### AIM OF THE EXERCISE
Every line in the records below between the one holding "State.reset.eng with configured" and the one holding "(acc : Frame)", inclusive, is to be set down exactly; all other lines are to be left out.

Saved entries:
-- ==== Sys2Proof/Tests/Slice0.lean ====
section
/-! SUPPORT. Tests of the model on the spec's own vectors (95_test_vectors.md, named in each comment), a smoke test of every
well-formedness check, and for every statement with hypotheses a state and operands that meet them. -/

namespace Sys2Proof.Tests

open Sys2Proof.Machine

/-! ### Well-formedness: an ill-formed term for each check -/

theorem test_asm_tick_rate_too_large : (AsmCommand.config 4294967296 1000 0).wf = false := by decide
theorem test_asm_frequency_too_large : (AsmCommand.config 2000 4294967296 0).wf = false := by decide
theorem test_asm_quiet_too_large : (AsmCommand.config 2000 1000 4294967296).wf = false := by decide
theorem test_asm_largest_operands : (AsmCommand.config 4294967295 4294967295 4294967295).wf = true := by decide
theorem test_params_fmin_zero : ({ Config.params with fMin := 0 } : Params).wf = false := by decide
theorem test_params_band_empty : ({ Config.params with fMin := 512001 } : Params).wf = false := by decide
theorem test_params_fmax_too_large : ({ Config.params with fMax := 4294967296 } : Params).wf = false := by decide
theorem test_params_of_this_hardware : Config.params.wf = true := by decide
theorem test_reserved_bit_not_canonical : CmdWord.canonical 0x00000003000000000000000000000000 = false := by decide
theorem test_scan_payload_not_canonical : CmdWord.canonical 0x00000000000000000000000000000001 = false := by decide
theorem test_rsp_status_without_config : RspWord.wf 0x00010000 = false := by decide
theorem test_rsp_unused_status : RspWord.wf 0x00030000 = false := by decide
theorem test_rsp_config_with_frame : RspWord.wf 0x00040001 = false := by decide
theorem test_rsp_high_bit : RspWord.wf 0x00080000 = false := by decide
theorem test_rsp_frame_word : RspWord.wf 0x00008001 = true := by decide

/-! ### Decoding: words written out from the spec (section 2.1, program P6, section 2.2) -/

theorem test_decode_scan : decode 0x00000000000000000000000000000000 = .scan := by decide
theorem test_decode_scan_ignores_low_bits : decode 0x00000000FFFFFFFFFFFFFFFFFFFFFFFF = .scan := by decide
theorem test_decode_scan_ignores_reserved : decode 0xFFFFFFFE000000000000000000000000 = .scan := by decide
theorem test_decode_scan_p6 : decode 0xDEADBEEE123456789ABCDEF00F1E2D3C = .scan := by decide
theorem test_decode_config : decode 0x00000001000003E800002710000F4240 = .config 1000000 10000 1000 := by decide
theorem test_decode_config_ignores_reserved :
    decode 0xFFFFFFFF000003E800002710000F4240 = .config 1000000 10000 1000 := by decide
theorem test_decode_config_bit_97 : decode 0x0000000300000005000003E8000007D0 = .config 2000 1000 5 := by decide
theorem test_decode_config_zero : decode 0x00000001000000000000000000000000 = .config 0 0 0 := by decide
theorem test_encode_config : encode (.config 72000000 512000 2000) = 0x00000001000007D00007D000044AA200 := by decide
theorem test_decode_table_word :
    decodeTableWord 128 0x00000001000003E800002710000F4240 = some (.config 1000000 10000 1000) := by decide
theorem test_table_rows :
    (opcodeTable.filter fun r => r.selects 0xFFFFFFFE000000000000000000000000).map (·.mnemonic) = ["SCAN"] := by decide

/-! ### Helpers -/

/-- An engine in `Idle` configured with `half`, `quiet`, as after reset otherwise. -/
def idleWith (half : BitVec 32) (quiet : BitVec 48) : Engine :=
  { State.reset.eng with configured := true, half := half, quiet := quiet }

/-- A state with an engine and its pending events. -/
def stateWith (e : Engine) (es : List Event) : State := { State.reset with eng := e, pending := es }

/-- The engine after one step. -/
def engineAfter (s : State) : Option Engine :=
  match step s with
  | .next t => some t.eng
  | _ => none

/-- A rest state within a scan: `STATE IDX PH CNT`, `ACC`, `CLK` and the tick count. -/
def scanning (half : BitVec 32) (quiet : BitVec 48) (st : SeqState) (idx : BitVec 4) (ph : Phase) (cnt : BitVec 48)
    (acc : Frame) (clk : Level) (now : Nat) : Engine :=
  { idleWith half quiet with state := st, idx := idx, ph := ph, cnt := cnt, acc := acc, clk := clk, now := now }

/-- `DATA` low, no line fault. -/
def dataLow : Lines := { Lines.calm with data := .low }

/-- `line_err = 1` at the drive. -/
def driveFault : Lines := { Lines.calm with errDrive := true }

/-- `line_err = 1` at the read. -/
def readFault : Lines := { Lines.calm with errSample := true }

/-! ### CONFIG (section 2.2, rows 11 and 10) -/

theorem test_config_largest_operands :
    (engineAfter (stateWith State.reset.eng [.offer 0x00000001FFFFFFFF000003E8FFFFFFFF Lines.calm])).map
      (fun e => (e.configured, e.half.toNat, e.quiet.toNat, e.rsp)) =
      some (true, 2147483, 18446744065119, 0x00040000) := by decide
theorem test_config_frequency_zero_fails :
    (engineAfter (stateWith (idleWith 50 1000) [.offer 0x00000001000003E800000000000F4240 Lines.calm])).map
      (fun e => (e.configured, e.half.toNat, e.quiet.toNat, e.rsp)) = some (false, 0, 0, 0x00050000) := by decide

/-! ### SCAN and its micro-operations (sections 2.4, 2.5, 2.6; P1, P4, P5) -/

/-- Section 2.4: after `Cmd(SCAN)` at tick 0, `Clocking 0 Low 50`, `CLK = 0`. -/
theorem test_scan_starts :
    engineAfter (stateWith (idleWith 50 1000) [.offer 0 Lines.calm]) =
      some { scanning 50 1000 .clocking 0 .low 50 0 .low 0 with trace := [⟨0, .clkLow⟩] } := by decide
/-- P5: a `SCAN` on an unconfigured engine is never accepted. -/
theorem test_scan_unconfigured_waits :
    engineAfter (stateWith State.reset.eng [.offer 0 Lines.calm]) = some State.reset.eng := by decide
/-- Section 2.4, `Tick` @350: channel 3 sampled low. -/
theorem test_sample_channel_three :
    engineAfter (stateWith (scanning 50 1000 .clocking 3 .low 1 0 .low 349) [.tick dataLow]) =
      some { scanning 50 1000 .clocking 3 .high 50 0x0008 .high 350 with
        trace := [⟨350, .clkHigh⟩, ⟨350, .sample .low⟩] } := by decide
/-- Section 2.4, `Tick` @100: the next channel. -/
theorem test_next_channel :
    (engineAfter (stateWith (scanning 50 1000 .clocking 0 .high 1 0 .high 99) [.tick Lines.calm])).map
      (fun e => (e.state, e.idx, e.ph, e.cnt, e.clk)) = some (.clocking, 1, .low, 50, .low) := by decide
/-- Section 2.4, `Tick` @1600: the quiet wait begins. -/
theorem test_quiet_wait_begins :
    (engineAfter (stateWith (scanning 50 1000 .clocking 15 .high 1 8 .high 1599) [.tick Lines.calm])).map
      (fun e => (e.state, e.idx, e.ph, e.cnt, e.clk)) = some (.quietWait, 15, .high, 1000, .high) := by decide
/-- Section 2.4, `Tick` @2600: the response. -/
theorem test_response :
    (engineAfter (stateWith (scanning 50 1000 .quietWait 15 .high 1 8 .high 2599) [.tick Lines.calm])).map
      (fun e => (e.state, e.cnt, e.acc, e.rsp, e.trace)) =
      some (.idle, 0, 8, 0x00000008, [⟨2600, .rsp 0x00000008⟩]) := by decide
/-- Section 2.4, `HALF = 1`, `QUIET = 0`: logical end and response @32. -/
theorem test_zero_quiet_wait :
    (engineAfter (stateWith (scanning 1 0 .clocking 15 .high 1 0x8001 .high 31) [.tick Lines.calm])).map
      (fun e => (e.state, e.cnt, e.rsp, e.trace)) =
      some (.idle, 0, 0x00008001, [⟨32, .rsp 0x00008001⟩]) := by decide
/-- Section 2.6, fault at `H3`: `CLK` stays 0. -/
theorem test_fault_at_drive_high :
    engineAfter (stateWith (scanning 2 5 .clocking 3 .low 1 7 .low 13) [.tick driveFault]) =
      some { scanning 2 5 .idle 3 .low 0 7 .low 14 with
        rsp := 0x00020000, trace := [⟨14, .rsp 0x00020000⟩] } := by decide
/-- Section 2.6, fault at `S3`: `CLK` is 1, `ACC` is not written. -/
theorem test_fault_at_read :
    engineAfter (stateWith (scanning 2 5 .clocking 3 .low 1 7 .low 13) [.tick readFault]) =
      some { scanning 2 5 .idle 3 .low 0 7 .high 14 with
        rsp := 0x00020000, trace := [⟨14, .clkHigh⟩, ⟨14, .rsp 0x00020000⟩] } := by decide
/-- Section 2.6, fault at `L3`: `IDX` is already 3, `PH` is `High`. -/
theorem test_fault_at_drive_low :
    engineAfter (stateWith (scanning 2 5 .clocking 2 .high 1 7 .high 11) [.tick driveFault]) =
      some { scanning 2 5 .idle 3 .high 0 7 .high 12 with
        rsp := 0x00020000, trace := [⟨12, .rsp 0x00020000⟩] } := by decide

### WRITTEN SOLUTION
  { State.reset.eng with configured := true, half := half, quiet := quiet }

/-- A state with an engine and its pending events. -/
def stateWith (e : Engine) (es : List Event) : State := { State.reset with eng := e, pending := es }

/-- The engine after one step. -/
def engineAfter (s : State) : Option Engine :=
  match step s with
  | .next t => some t.eng
  | _ => none

/-- A rest state within a scan: `STATE IDX PH CNT`, `ACC`, `CLK` and the tick count. -/
def scanning (half : BitVec 32) (quiet : BitVec 48) (st : SeqState) (idx : BitVec 4) (ph : Phase) (cnt : BitVec 48)
    (acc : Frame) (clk : Level) (now : Nat) : Engine :=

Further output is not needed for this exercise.